Dataset entries:
◇ ◇ ◇ ◇ ◇ ◇ ◇

/-- R98: a vehicle entry; `loc` is the section, absent for 0. -/
structure Vehicle where
  number      : Nat
  admitted    : Bool
  loc         : Option SecNo
  source      : LocSource
  state       : VehState
  faults      : List (FaultCode × PartTime)
  lastHeard   : PartTime
  admission   : Option Expiry
  silence     : Option Expiry
  attributed  : Nat
  lastPoint   : Option (PointNo × PartTime)
  obstruction : Option PointNo
  lastOrder   : Option (Nat × PartTime)
  deriving DecidableEq, Repr

/-- R99: the vehicle table with its counters; the entries stand in rising order of number. -/
structure VehicleTable where
  entries         : List Vehicle
  taken           : Nat
  badNumbers      : Nat
  malformed       : Nat
  provExpiries    : Nat
  replacements    : Nat
  tableFull       : Nat
  silenceRemovals : Nat
  orders          : Nat
  noGateway       : Nat
  lastFull        : Option PartTime
  refusals        : Nat
  deriving DecidableEq, Repr

/-- R115: why an entry is removed with a report. -/
inductive RemovalReason where
  | replaced | silence | forgotten
  deriving DecidableEq, Repr

/-! ### Points (07) -/

/-- The two legs of a point. -/
inductive Leg where
  | straight | diverging
  deriving DecidableEq, Repr

/-- R117: a recorded point position. -/
inductive PointPos where
  | straight | diverging | unknown
  deriving DecidableEq, Repr

/-- R119: a blade report other than FAULT. -/
inductive Blade where
  | straight | diverging | mid
  deriving DecidableEq, Repr

/-- R117: activities. -/
inductive Activity where
  | atRest | throwing | failed
  deriving DecidableEq, Repr

/-- R117: who a throw is made for. -/
inductive ThrowOrigin where
  | vehicle | control
  deriving DecidableEq, Repr

/-- R117, R129: a throw in progress. -/
structure Motion where
  leg    : Leg
  origin : ThrowOrigin
  expiry : Expiry
  deriving DecidableEq, Repr

/-- R117, R124: a queued route request. `granted` carries the grant time. -/
structure Request where
  vehicle : Nat
  leg     : Leg
  arrival : PartTime
  granted : Option PartTime
  life    : Expiry
  deriving DecidableEq, Repr

/-- R117: the counters of one point. -/
structure PointCounters where
  reports  : Nat
  passages : Nat
  queued   : Nat
  grants   : Nat
  refusals : Nat
  throws   : Nat
  failures : Nat
  deriving DecidableEq, Repr

/-- R117: the point record (its entry is in the tables). -/
structure Point where
  position    : PointPos
  candidate   : Option Blade
  activity    : Activity
  failure     : Option PointFailReason
  motion      : Option Motion
  occupancy   : Nat
  countError  : Bool
  lock        : Option Leg
  obstruction : Option Nat
  supplyLive  : Bool
  queue       : List Request
  counters    : PointCounters
  deriving DecidableEq, Repr

/-- R117: the supervisor-wide counters. -/
structure SupervisorCounters where
  malformed       : Nat
  droppedObserve  : Nat
  noGateway       : Nat
  roleMismatch    : Nat
  inactiveObjects : Nat
  deriving DecidableEq, Repr

/-- R128: route refusal reasons. -/
inductive RouteReason where
  | queueFull | outOfService | failed | obstructed | locked | positionLost | expired
  deriving DecidableEq, Repr

/-! ### Traffic path and configuration (08, 11) -/

/-- R141: dispositions. -/
inductive Disposition where
  | forward | consume | copy | supervise | discard
  deriving DecidableEq, Repr

/-- R141: object roles. -/
inductive Role where
  | source (r : SourceRole) (i : SecNo)
  | breaker (obj : BreakerObj)
  | motor (p : PointNo)
  | contact (r : ContactRole) (p : PointNo)
  | gateway
  deriving DecidableEq, Repr

/-- R141: the configuration fields of a binding entry; a compare field is its enable and its value. -/
structure Binding where
  active      : Bool
  line        : Bool × Line
  src         : Bool × Byte
  dst         : Bool × Byte
  kind        : Bool × Byte
  key         : Bool × Byte
  disposition : Disposition
  role        : Option Role
  rewrite     : Option Byte
  deriving DecidableEq, Repr

/-- R141: the counts of a binding entry. -/
structure BindCount where
  hits    : Nat
  rejects : Nat
  deriving DecidableEq, Repr

/-- R1: a section entry; BlindTime in units of 100 ms (R58). -/
structure SectionEntry where
  active    : Bool
  breaker   : Byte
  set       : Fin 4
  program   : Option (Fin 4)
  secondary : Bool
  blindTrip : Bool
  blindTime : Nat
  deriving DecidableEq, Repr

◇ ◇ ◇ ◇ ◇ ◇ ◇

Copy out every line in the records where the word "breaker" is found.

→ Answer area:
  | breaker (obj : BreakerObj)
  breaker   : Byte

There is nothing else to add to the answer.